**Problem to solve:** Copy out exactly the lines below that run from the one holding "data := d.map" to the one holding "(∃ (s : State), s.tb = Tb.locked ∧ (2", keeping both of those lines and no others.

[Stored data]
@[simp] theorem State.setRun_pending (c n : Nat) : (s.setRun c n).pending = s.pending := rfl
@[simp] theorem State.setRun_reg (c n : Nat) : (s.setRun c n).reg = s.reg := rfl
@[simp] theorem State.setRun_hv (c n : Nat) : (s.setRun c n).hv = s.hv := rfl
@[simp] theorem State.setRun_phase (c n : Nat) : (s.setRun c n).phase = s.phase := rfl
@[simp] theorem State.setRun_shake (c n : Nat) : (s.setRun c n).shake = s.shake := rfl
@[simp] theorem State.setRun_fettling (c n : Nat) : (s.setRun c n).fettling = s.fettling := rfl
@[simp] theorem State.setRun_loaded (c n : Nat) : (s.setRun c n).loaded = s.loaded := rfl
@[simp] theorem State.setRun_taken (c n : Nat) : (s.setRun c n).taken = s.taken := rfl
@[simp] theorem State.setRun_admHold (c n : Nat) : (s.setRun c n).admHold = s.admHold := rfl
@[simp] theorem State.setRun_caseWarned (c n : Nat) : (s.setRun c n).caseWarned = s.caseWarned := rfl
@[simp] theorem State.setRun_stopAt (c n : Nat) : (s.setRun c n).stopAt = s.stopAt := rfl
@[simp] theorem State.setRun_heldBoot (c n : Nat) : (s.setRun c n).heldBoot = s.heldBoot := rfl
@[simp] theorem State.setRun_smp (c n : Nat) : (s.setRun c n).smp = s.smp := rfl
@[simp] theorem State.setRun_clk (c n : Nat) : (s.setRun c n).clk = s.clk := rfl
@[simp] theorem State.setRun_trk (c n : Nat) : (s.setRun c n).trk = s.trk := rfl
@[simp] theorem State.setRun_sup (c n : Nat) : (s.setRun c n).sup = s.sup := rfl
@[simp] theorem State.setRun_bar (c n : Nat) : (s.setRun c n).bar = s.bar := rfl
@[simp] theorem State.setRun_pads (c n : Nat) : (s.setRun c n).pads = s.pads := rfl
@[simp] theorem State.setRun_svc (c n : Nat) : (s.setRun c n).svc = s.svc := rfl
@[simp] theorem State.setRun_log (c n : Nat) : (s.setRun c n).log = s.log := rfl
@[simp] theorem State.setRun_fla (c n : Nat) : (s.setRun c n).fla = s.fla := rfl
@[simp] theorem State.setRun_feeds (c n : Nat) : (s.setRun c n).feeds = s.feeds := rfl
@[simp] theorem State.setRun_bus (c n : Nat) : (s.setRun c n).bus = s.bus := rfl
@[simp] theorem State.setRun_lad (c n : Nat) : (s.setRun c n).lad = s.lad := rfl
@[simp] theorem State.setRun_hux (c n : Nat) : (s.setRun c n).hux = s.hux := rfl
@[simp] theorem State.setRun_seq (c n : Nat) : (s.setRun c n).seq = s.seq := rfl
@[simp] theorem State.setRun_phy (c n : Nat) : (s.setRun c n).phy = s.phy := rfl
@[simp] theorem State.setRun_ll (c n : Nat) : (s.setRun c n).ll = s.ll := rfl
@[simp] theorem State.setRun_sto (c n : Nat) : (s.setRun c n).sto = s.sto := rfl
@[simp] theorem State.setRun_pour (c n : Nat) : (s.setRun c n).pour = s.pour := rfl
@[simp] theorem State.setRun_shk (c n : Nat) : (s.setRun c n).shk = s.shk := rfl
@[simp] theorem State.setRun_fw (c n : Nat) : (s.setRun c n).fw = s.fw := rfl
@[simp] theorem State.setRun_cas (c n : Nat) : (s.setRun c n).cas = s.cas := rfl
@[simp] theorem State.setRun_rep (c n : Nat) : (s.setRun c n).rep = s.rep := rfl
@[simp] theorem State.setRun_free (c n : Nat) : (s.setRun c n).free = s.free := rfl
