theorem State.esrResult_keeps {s t : State} (before : List Nat) (after : List Nat) (st0 : Nat) (st1 : Nat) (ma : Nat) (h
    : Keeps s t) : Keeps s (State.esrResult t before after st0 st1 ma) := by
  unfold State.esrResult
  with_reducible repeat'
    first | intro _ | assumption | apply Keeps.ite | apply State.each_keeps | apply State.wr_keeps
          | apply State.event_keeps | apply State.cellJudge_keeps | apply State.stackJudge_keeps
          | apply State.bump_keeps | simp only [keeps_mk] | apply foldl_keeps | split | dsimp only

theorem State.permitCharge_keeps {s t : State} (h : Keeps s t) : Keeps s (State.permitCharge t) := by
  unfold State.permitCharge
  with_reducible repeat'
    first | intro _ | assumption | apply Keeps.ite | apply State.wr_keeps | simp only [keeps_mk] | apply foldl_keeps
          | split | dsimp only

theorem State.dampDone_keeps {s t : State} (h : Keeps s t) : Keeps s (State.dampDone t) := by
  unfold State.dampDone
  with_reducible repeat'
    first | intro _ | assumption | apply Keeps.ite | apply State.queueCan_keeps | apply State.permitCharge_keeps
          | apply State.iff_keeps | apply State.flag_keeps | apply State.wr_keeps | simp only [keeps_mk]
          | apply foldl_keeps | split | dsimp only

theorem State.dampVerdict_keeps {s t : State} (h : Keeps s t) : Keeps s (State.dampVerdict t) := by
  unfold State.dampVerdict
  with_reducible repeat'
    first | intro _ | assumption | apply Keeps.ite | apply State.iff_keeps | apply State.bump_keeps
          | apply State.dampDone_keeps | apply State.flag_keeps | apply State.event_keeps | apply State.stopStart_keeps
          | simp only [keeps_mk] | apply foldl_keeps | split | dsimp only

theorem State.abandonCan_keeps {s t : State} (c : CanTx → Bool) (h : Keeps s t) : Keeps s (State.abandonCan t c) := by
  unfold State.abandonCan
  with_reducible repeat'
    first | intro _ | assumption | apply Keeps.ite | simp only [keeps_mk] | apply foldl_keeps | split | dsimp only

theorem State.onCas_keeps {s t : State} (fn : Nat) (node : Nat) (p : List Nat) (dirty : Bool) (f : State → State) (hf
    : ∀ u, Keeps s u → Keeps s (f u)) (h : Keeps s t) : Keeps s (State.onCas t fn node p dirty f) := by
  unfold State.onCas
  exact Keeps.ite (hf _ (State.casCheck_keeps _ _ _ _ h)) (State.casCheck_keeps _ _ _ _ h)

theorem State.heardAt_keeps {s t : State} (k : Nat) (sets : List (Nat × Nat)) (h : Keeps s t) : Keeps s (State.heardAt t
    k sets) := by
  unfold State.heardAt
  with_reducible repeat'
    first | intro _ | assumption | apply Keeps.ite | apply State.table_keeps | apply State.wr_keeps
          | apply State.each_keeps | simp only [keeps_mk] | apply foldl_keeps | split | dsimp only

theorem State.markHeard_keeps {s t : State} (k : Nat) (m : Member) (h : Keeps s t) : Keeps s (State.markHeard t k m) :=
    by
  unfold State.markHeard
  with_reducible repeat'
    first | intro _ | assumption | apply Keeps.ite | apply State.setMember_keeps | apply State.table_keeps
          | apply State.wr_keeps | apply State.iff_keeps | apply State.flag_keeps | apply State.refreshMaster_keeps
          | simp only [keeps_mk] | apply foldl_keeps | split | dsimp only

theorem State.pourCmdRx_keeps {s t : State} (node : Nat) (p : List Nat) (h : Keeps s t) : Keeps s (State.pourCmdRx t
    node p) := by
  unfold State.pourCmdRx
  with_reducible repeat'
    first | intro _ | assumption | apply Keeps.ite | apply State.casViolation_keeps | apply State.offerHeat_keeps
          | apply State.heardAt_keeps | apply State.bump_keeps | apply State.flag_keeps | apply State.trigger_keeps
          | simp only [keeps_mk] | apply foldl_keeps | split | dsimp only

theorem State.broadcastRx_keeps {s t : State} (node : Nat) (p : List Nat) (h : Keeps s t) : Keeps s (State.broadcastRx t
    node p) := by
  unfold State.broadcastRx
  with_reducible repeat'
    first | intro _ | assumption | apply Keeps.ite | apply State.casViolation_keeps | apply State.heardAt_keeps
          | simp only [keeps_mk] | apply foldl_keeps | split | dsimp only

theorem State.enqueueMember_keeps {s t : State} (r : LogRec) (h : Keeps s t) : Keeps s (State.enqueueMember t r) := by
  unfold State.enqueueMember
  with_reducible repeat'
    first | intro _ | assumption | apply Keeps.ite | apply State.dropRecord_keeps | simp only [keeps_mk]
          | apply foldl_keeps | split | dsimp only

theorem State.distNext_keeps {s t : State} (n : Nat) (h : Keeps s t) : Keeps s (State.distNext n t) := by
  induction n generalizing t with
  | zero => exact h
  | succ n ih =>
    unfold State.distNext
    repeat'
      first | with_reducible assumption | with_reducible apply Keeps.ite | with_reducible apply ih
            | with_reducible apply State.wr_keeps | simp only [keeps_mk] | split

theorem State.distResult_keeps {s t : State} (d : Dist) (result : Nat) (h : Keeps s t) : Keeps s (State.distResult t d
    result) := by
  unfold State.distResult
  with_reducible repeat'
    first | intro _ | assumption | apply Keeps.ite | apply State.wr_keeps | apply State.distNext_keeps
          | simp only [keeps_mk] | apply foldl_keeps | split | dsimp only

theorem State.distGo_keeps {s t : State} (d : Dist) (step : Nat) (addr : Nat) (h : Keeps s t) : Keeps s (State.distGo t
    d step addr) := by
  unfold State.distGo
  with_reducible repeat'
    first | intro _ | assumption | apply Keeps.ite | simp only [keeps_mk] | apply foldl_keeps | split | dsimp only

theorem State.distAnswer_keeps {s t : State} (d : Dist) (data : List Nat) (h : Keeps s t) : Keeps s (State.distAnswer t
    d data) := by
  unfold State.distAnswer
  with_reducible repeat'
    first | intro _ | assumption | apply Keeps.ite | apply State.unlock_keeps | apply State.distGo_keeps
          | apply State.distResult_keeps | apply State.setMember_keeps | simp only [keeps_mk] | apply foldl_keeps
          | split | dsimp only
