-- ==== Sys2Proof/Tests/Slice0.lean ====
section
/-! SUPPORT. Tests: for each statement with hypotheses, states and operands that meet them; for commands, one step on a small
state; for each check of WellFormed, a command that it refuses. -/
namespace Sys2Proof.Tests
open Sys2Proof Sys2Proof.Machine
set_option maxRecDepth 100000
set_option Elab.async false

/-- Registers set one after the other. -/
def puts (t : Table Nat) : List (Nat × Nat) → Table Nat
  | [] => t
  | (k, v) :: l => puts (regSet t k v) l

/-- A request for a parameter, over USB where no source is given. -/
def rq (k : Nat) (d : List Nat := []) (fl : Byte := 0) (src : Src := 1) : Req :=
  { src := src, tag := 7, flags := fl, index := BitVec.ofNat 16 (k / 256), sub := BitVec.ofNat 8 (k % 256)
    data := d.map (BitVec.ofNat 8) }

/-- A link frame with its CRC, and a USB frame with its sync, length and CRC. -/
def frame (l : List Nat) : List Byte := (l ++ leBytes 4 (crc32 l)).map (BitVec.ofNat 8)
def usbFrame (l : List Nat) : List Byte :=
  let h := leBytes 2 l.length ++ l
  ([0x4B, 0x6F] ++ h ++ leBytes 4 (crc32 h)).map (BitVec.ofNat 8)

/-- An answer that is there, as a pair. -/
theorem getPair {α β : Type} {o : Option (α × β)} (h1 h2 : o.isSome = true) : 
    o = some ((o.get h1).1, (o.get h2).2) := (Option.some_get h1).symm

/-- A running module in guard that a USB session reaches. -/
def onUsb : State :=
  { State.reset with
    sup.usbUp := true, sup.running := true, sup.source := .iso, loaded := true, taken := true, phase := .guard }

/-- States and operands that meet the hypotheses of each clause of TrackerMovesTheTimeBase. -/
theorem wit_TrackerMovesTheTimeBase :
  (∃ (s : State) (us : Nat) (ap : Nat) (an : Nat) (err : Int), s.sup.main = true ∧ s.hrd Reg.mainsSense ≠ 0 ∧ s.trk.sidePos
    = true ∧ 8 ≤ s.trk.sideRun ∧ s.trk.crossed = false ∧ (s.tb = Tb.acquiring ∨ s.tb = Tb.locked) ∧ 1 ≤ us) ∧
  (∃ (s : State) (us : Nat) (ap : Nat) (an : Nat) (err : Int), s.sup.main = true ∧ s.hrd Reg.mainsSense ≠ 0 ∧ s.trk.sidePos
    = true ∧ 8 ≤ s.trk.sideRun ∧ s.trk.crossed = false ∧ (s.tb = Tb.seeking ∨ s.tb = Tb.lost) ∧ 2 ≤ s.trk.crossings ∧ s.hrd
    Reg.qualMin ≤ ap ∧ s.hrd Reg.qualMin ≤ an ∧ crossingInRange us = true) ∧
  (∃ (s : State) (us : Nat) (ap : Nat) (an : Nat) (err : Int), (s.trk.sidePos = false ∨ s.trk.sideRun < 8 ∨ s.trk.crossed =
    true)) ∧
  (∃ (s : State), s.tb = Tb.acquiring ∧ 2 ≤ s.trk.failCycles) ∧
  (∃ (s : State), s.tb = Tb.acquiring ∧ 1024 ≤ s.trk.inPhase ∧ s.trk.failCycles = 0 ∧ s.sup.running = true) ∧
  (∃ (s : State), s.tb = Tb.locked ∧ (2 ≤ s.trk.outPhase ∨ 4 ≤ s.trk.outFreq) ∧ s.sup.running = true) ∧
  (∃ (s : State), s.tb = Tb.locked ∧ 2048 ≤ s.trk.lockedTicks ∧ s.hrd Reg.lossRun ≤ s.trk.failing ∧ s.sup.running = true ∧
    s.taken = true ∧ s.phase = .rest) ∧
  (∃ (s : State) (n : Nat), s.sup.main = true ∧ s.trk.seekTicks = some n ∧ s.hrd Reg.mainsSense = 1 ∧ s.hrd Reg.seekLimit ≤
    n ∧ s.sup.running = true) :=
  ⟨⟨{ State.reset with
        sup.main := true, trk.sidePos := true, trk.sideRun := 8, trk.crossed := false,
        hv := puts State.reset.hv [(Reg.mainsSense, 1), (Reg.tbState, Tb.acquiring)] }, 20000, 0, 0, 0, by decide +kernel⟩,
   ⟨{ State.reset with
        sup.main := true, trk.sidePos := true, trk.sideRun := 8, trk.crossed := false, trk.crossings := 2,
        hv := puts State.reset.hv [(Reg.mainsSense, 1), (Reg.tbState, Tb.seeking)] }, 20000, 100000, 100000, 0,
    by decide +kernel⟩,
   ⟨{ State.reset with trk.sidePos := false }, 20000, 0, 0, 0, by decide +kernel⟩,
   ⟨{ State.reset with trk.failCycles := 2, hv := puts State.reset.hv [(Reg.tbState, Tb.acquiring)] }, by decide +kernel⟩,
   ⟨{ State.reset with
        trk.inPhase := 1024, trk.failCycles := 0, sup.running := true,
        hv := puts State.reset.hv [(Reg.tbState, Tb.acquiring)] }, by decide +kernel⟩,
   ⟨{ State.reset with trk.outPhase := 2, sup.running := true, hv := puts State.reset.hv [(Reg.tbState, Tb.locked)] },
    by decide +kernel⟩,
   ⟨{ State.reset with
        trk.lockedTicks := 2048, trk.failing := State.reset.hrd Reg.lossRun, sup.running := true, taken := true,
        phase := .rest, hv := puts State.reset.hv [(Reg.tbState, Tb.locked)] }, by decide +kernel⟩,
   ⟨{ State.reset with
        sup.main := true, sup.running := true, trk.seekTicks := some 4000000000,
        hv := puts State.reset.hv [(Reg.mainsSense, 1)] }, 4000000000, by decide +kernel⟩⟩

**Response to this task:**
    data := d.map (BitVec.ofNat 8) }

/-- A link frame with its CRC, and a USB frame with its sync, length and CRC. -/
def frame (l : List Nat) : List Byte := (l ++ leBytes 4 (crc32 l)).map (BitVec.ofNat 8)
def usbFrame (l : List Nat) : List Byte :=
  let h := leBytes 2 l.length ++ l
  ([0x4B, 0x6F] ++ h ++ leBytes 4 (crc32 h)).map (BitVec.ofNat 8)

/-- An answer that is there, as a pair. -/
theorem getPair {α β : Type} {o : Option (α × β)} (h1 h2 : o.isSome = true) : 
    o = some ((o.get h1).1, (o.get h2).2) := (Option.some_get h1).symm

/-- A running module in guard that a USB session reaches. -/
def onUsb : State :=
  { State.reset with
    sup.usbUp := true, sup.running := true, sup.source := .iso, loaded := true, taken := true, phase := .guard }

/-- States and operands that meet the hypotheses of each clause of TrackerMovesTheTimeBase. -/
theorem wit_TrackerMovesTheTimeBase :
  (∃ (s : State) (us : Nat) (ap : Nat) (an : Nat) (err : Int), s.sup.main = true ∧ s.hrd Reg.mainsSense ≠ 0 ∧ s.trk.sidePos
    = true ∧ 8 ≤ s.trk.sideRun ∧ s.trk.crossed = false ∧ (s.tb = Tb.acquiring ∨ s.tb = Tb.locked) ∧ 1 ≤ us) ∧
  (∃ (s : State) (us : Nat) (ap : Nat) (an : Nat) (err : Int), s.sup.main = true ∧ s.hrd Reg.mainsSense ≠ 0 ∧ s.trk.sidePos
    = true ∧ 8 ≤ s.trk.sideRun ∧ s.trk.crossed = false ∧ (s.tb = Tb.seeking ∨ s.tb = Tb.lost) ∧ 2 ≤ s.trk.crossings ∧ s.hrd
    Reg.qualMin ≤ ap ∧ s.hrd Reg.qualMin ≤ an ∧ crossingInRange us = true) ∧
  (∃ (s : State) (us : Nat) (ap : Nat) (an : Nat) (err : Int), (s.trk.sidePos = false ∨ s.trk.sideRun < 8 ∨ s.trk.crossed =
    true)) ∧
  (∃ (s : State), s.tb = Tb.acquiring ∧ 2 ≤ s.trk.failCycles) ∧
  (∃ (s : State), s.tb = Tb.acquiring ∧ 1024 ≤ s.trk.inPhase ∧ s.trk.failCycles = 0 ∧ s.sup.running = true) ∧
  (∃ (s : State), s.tb = Tb.locked ∧ (2 ≤ s.trk.outPhase ∨ 4 ≤ s.trk.outFreq) ∧ s.sup.running = true) ∧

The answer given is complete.